[SUPPLIED RECORDS Boundary: Start]
-- ==== Sys2Proof/Safety.lean ====
section
/-! DEFINITION. What counts as a safe run, in the terms the statements use: the invariant of the block's state, the
automata at rest, and the state a controller reset leaves. -/

namespace Sys2Proof.Machine

/-- A Packet agrees with its tag (R36): in flight only with a device to complete or cancel it (R244, R287), finished
with a result other than PENDING (R288, R310). -/
def packetOk (dev : Option DevRef) (p : Packet) : Bool :=
  match p.tag with
  | .uninit => true
  | .inflight => dev.isSome
  | .finished => p.result != none && p.result != some .pending

/-- A Queue of schedule k is stored under its own kind and a 32-byte aligned key (R34), holds at most one Packet
(R292), and was not last seen in the future (R52). -/
def queueOk (ctr : Nat) (k : Sched) (q : Queue) : Bool :=
  q.kind == k && ptrAddr q.qhaddr == q.qhaddr && decide (q.packets.length ≤ Config.pipelineDepth) &&
  decide (q.lastSeen ≤ ctr) && q.packets.all (packetOk q.dev)

/-- The keys of a cache rise: a finite map in one form (R34). -/
def cacheRising : List Queue → Bool
  | [] => true
  | q :: rest => rest.all (fun r => decide (q.qhaddr.toNat < r.qhaddr.toNat)) && cacheRising rest

/-- The registers of a schedule: its cache is a map of good Queues, and `cur_queue` refers to one of them (R32, R251). -/
def schedOk (ctr : Nat) (k : Sched) (r : SchedRegs) : Bool :=
  cacheRising r.cache && r.cache.all (queueOk ctr k) &&
  (match r.curQueue with
    | none => true
    | some a => (cacheFind r.cache a).isSome)

/-- The read-only bits of the two list registers are 0 (R48, R49). -/
def regsOk (s : State) : Bool := s.periodicListBase &&& 0xFFF#32 == 0#32 && s.asyncListAddr &&& 0x1F#32 == 0#32

/-- The invariant of the block: memory in its one form, the list registers' read-only bits 0, both schedules good. -/
def Inv (s : State) : Bool :=
  Memory.wf s.mem && regsOk s && schedOk s.uframeCtr .async s.async && schedOk s.uframeCtr .periodic s.periodic

/-- Both automata at rest: ACTIVE or INACTIVE, as between engine entries (R31). -/
def Idle (s : State) : Bool := autoIdle s.async.auto && autoIdle s.periodic.auto

/-- No device answer lined up completes another Packet inside the submit call (R311). -/
def plainAnswers (s : State) : Bool := s.answers.all (fun a => a.completions.isEmpty)

/-- A call of a device's cancel for a Packet in flight (R244). -/
def CancelOf (s : State) (o : Output) : Prop :=
  ∃ k q p d, q ∈ (s.sched k).cache ∧ p ∈ q.packets ∧ p.tag = .inflight ∧ q.dev = some d ∧
    o = .cancel d k q.qhaddr p.qtdaddr

/-- What a controller reset of `s` leaves (R583, R581): every register at its reset value, both caches empty, every
Packet in flight cancelled, the port model reset last; `uframe_ctr`, `diag_emitted`, guest memory and all that is not
the engine's are as before. What the port model's reset does to its address map is not said, nor what becomes of
the record of the last tick's time: that the model keeps them is its own choice (log 8, log 36). -/
def ResetTo (s t : State) : Prop :=
  { t with outbox := s.outbox, devices := s.devices, lastTickUs := s.lastTickUs } =
    { s with
      usbcmd := ⟨false, false, false, false, 8⟩
      usbsts := 0
      recl := false
      usbintr := 0
      frindex := 0
      periodicListBase := 0
      asyncListAddr := 0
      usbstsPending := 0
      nextCommit := 0
      lastRunUs := none
      inEntry := false
      async := ⟨.inactive, 0, none, 0, []⟩
      periodic := ⟨.inactive, 0, none, 0, []⟩ } ∧
  ∃ cs : List Output, t.outbox = .portReset :: (cs ++ s.outbox) ∧ ∀ o, o ∈ cs ↔ CancelOf s o

/-- Two memories with memory at the same addresses and the same bytes there, but for those a test names. What is read
where there is no memory is left open (R101, log 35). -/
def SameRamBut (m n : Memory) (stored : Word → Prop) : Prop :=
  n.holes = m.holes ∧ ∀ a : Word, m.hasRam a = true → ¬ stored a → readByte n a = readByte m a

/-- Two states with the same bytes of guest memory, but for those a test names. -/
def SameBytesBut (s t : State) (stored : Word → Prop) : Prop := SameRamBut s.mem t.mem stored

/-- `a` is one of the `n` bytes from `b`, addresses wrapping modulo 2^32 (R33). -/
def InRange (a b : Word) (n : Nat) : Prop := (a - b).toNat < n

/-- The current Queue of schedule k is q, and p is its Packet at the current qTD (R37). -/
def HasPacket (s : State) (k : Sched) (q : Queue) (p : Packet) : Prop :=
  s.current k = some q ∧ findPacket q.packets q.qtdaddr = some p

/-- The guest changed what FETCH-QH compares, or the device moved: the mismatch of R353. -/
def GuestEdited (s : State) (q : Queue) (fresh : Qh) : Prop :=
  epDevAddr q.qh.epchar ≠ epDevAddr fresh.epchar ∨ epEndpoint q.qh.epchar ≠ epEndpoint fresh.epchar ∨
  q.qh.current ≠ fresh.current ∨ q.qh.ov ≠ fresh.ov ∨
  (q.dev ≠ none ∧ s.lookupDevice (epDevAddr fresh.epchar) ≠ q.dev)

/-- The cancel calls that resetting a Queue makes, newest first (R242, R244). -/
def cancelsOf (q : Queue) : List Output :=
  match q.dev with
  | none => []
  | some d => (q.packets.filter (fun p => p.tag == .inflight)).map fun p => .cancel d q.kind q.qhaddr p.qtdaddr

/-- In schedule k nothing changed but its automaton, its current Queue and the Queue at `a`; the other schedule is as
before. -/
def OnlyQueue (s t : State) (k : Sched) (a : Word) : Prop :=
  (∀ k' b, ¬ (k' = k ∧ b = a) → t.queue? k' b = s.queue? k' b) ∧ (t.sched k).fetchAddr = (s.sched k).fetchAddr ∧
  ∀ k', k' ≠ k → t.sched k' = s.sched k'

/-- The n-th queue head of the asynchronous list from `start`, each link's address followed (R402). -/
def ringAt (m : Memory) (start : Word) : Nat → Word
  | 0 => start
  | n + 1 => ptrAddr (read32 m (ringAt m start n))

/-- The head search of R402 stops at the queue head at `a`: its link has T = 1 or leads back to `start`. -/
def RingEnds (m : Memory) (start a : Word) : Prop :=
  (read32 m a).getLsbD 0 = true ∨ ptrAddr (read32 m a) = start

/-- Guest address of byte j of the transfer that a qTD or overlay describes: page `C_Page + (offset + j) div 4096`, at
`(offset + j) mod 4096` (R163, R284). -/
def bufByteAddr (d : Qtd) (j : Nat) : Word :=
  d.page ((tokCPage d.token).toNat + (d.offset0.toNat + j) / 4096) +
    BitVec.ofNat 32 ((d.offset0.toNat + j) % 4096)

/-- `n` bytes from the position of a qTD or overlay need no page index above 4 (R284). -/
def WalkFits (d : Qtd) (n : Nat) : Prop := n = 0 ∨ d.offset0.toNat + n ≤ (5 - (tokCPage d.token).toNat) * 4096

/-- The rows that perform EXECUTE on Packet p, with the Packet they perform it on: the state row on p itself, the PID
rows on p with the token presented (log 17). -/
def ExecutesAs (k : Sched) (p : Packet) (i : Instr) (e : Packet) : Prop :=
  (i = .stateExecute k ∧ e = p) ∨
  ∃ t : TokenOps, (i = .pidOut k t ∧ e = p.withToken (t.word 0b00#2 1#1)) ∨
    (i = .pidIn k t ∧ e = p.withToken (t.word 0b01#2 1#1)) ∨ (i = .pidSetup k t ∧ e = p.withToken (t.word 0b10#2 1#1))

/-- The answer a submission for Queue q gets now (R289, R290, log 5). -/
def answerNow (q : Queue) (s : State) : DevAnswer :=
  match q.dev, s.answers with
  | none, _ => .nodev
  | some _, a :: _ => a.answer
  | some _, [] => Config.deviceAnswer s.draws

/-- Between engine entries: both automata at rest and no Queue marked seen, as a pass's end leaves it (R31, R246). -/
def Rested (s : State) : Prop := Idle s = true ∧ ∀ k, ∀ q ∈ (s.sched k).cache, q.seen = false

/-- The stimuli (R175). -/
def isStimulus : Instr → Bool
  | .mmioRead _ _ => true
  | .mmioWrite _ _ _ => true
  | .tick _ => true
  | .complete _ _ _ _ => true
  | .deviceRemove _ => true
  | .portChange => true
  | .powerOn => true
  | _ => false

/-- The rows by which the guest writes a register, and power-on (R501 to R508, R580). -/
def writesRegisters : Instr → Bool
  | .mmioWrite _ _ _ => true
  | .powerOn => true
  | .usbcmdHcreset _ _ => true
  | .usbcmdRun _ => true
  | .usbcmdPse _ _ => true
  | .usbcmdAse _ _ => true
  | .usbcmdIaad _ _ => true
  | .usbcmdItc _ _ => true
  | .writeUsbsts _ => true
  | .writeUsbintr _ => true
  | .writeFrindex _ => true
  | .writePeriodiclistbase _ => true
  | .writeAsynclistaddr _ => true
  | _ => false

/-- The rows that may take a Fatal: those that meet a link, those that walk the pages of a transfer, the ticks and
completions that run a pass, and the Fatals themselves (R341, R370, R284, R530). -/
def mayTakeFatal : Instr → Bool
  | .tick _ => true
  | .complete .async _ _ _ => true
  | .linkItd .async _ _ => true
  | .linkSitd .async _ _ => true
  | .linkFstn _ _ _ => true
  | .pidOut _ _ => true
  | .pidIn _ _ => true
  | .pidSetup _ _ => true
  | .pidReserved _ _ => true
  | .resultCount _ _ => true
  | .resultCountOverlong _ _ => true
  | .stateFetchEntry _ => true
  | .stateExecute _ => true
  | .stateExecuting _ => true
  | .fatalAsyncType => true
  | .fatalFstn => true
  | .fatalReservedPid => true
  | .fatalPageIndex => true
  | _ => false

/-- Presented in this state, the row takes a Fatal: the next state is what a controller reset leaves (R530, R583). -/
def TakesFatal (i : Instr) (s : State) : Prop := ∃ t, exec i s = .next t ∧ ResetTo s t ∧ t.irq = false

end Sys2Proof.Machine
end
[SUPPLIED RECORDS Boundary: End]
* _REQUIRED ACTION_:
Only one stretch is wanted, so please give again exactly the lines from the start of the data through the line containing "(R244, R287), finished", both ends included.

* _TASK SOLUTION_:
-- ==== Sys2Proof/Safety.lean ====
section
/-! DEFINITION. What counts as a safe run, in the terms the statements use: the invariant of the block's state, the
automata at rest, and the state a controller reset leaves. -/

namespace Sys2Proof.Machine

/-- A Packet agrees with its tag (R36): in flight only with a device to complete or cancel it (R244, R287), finished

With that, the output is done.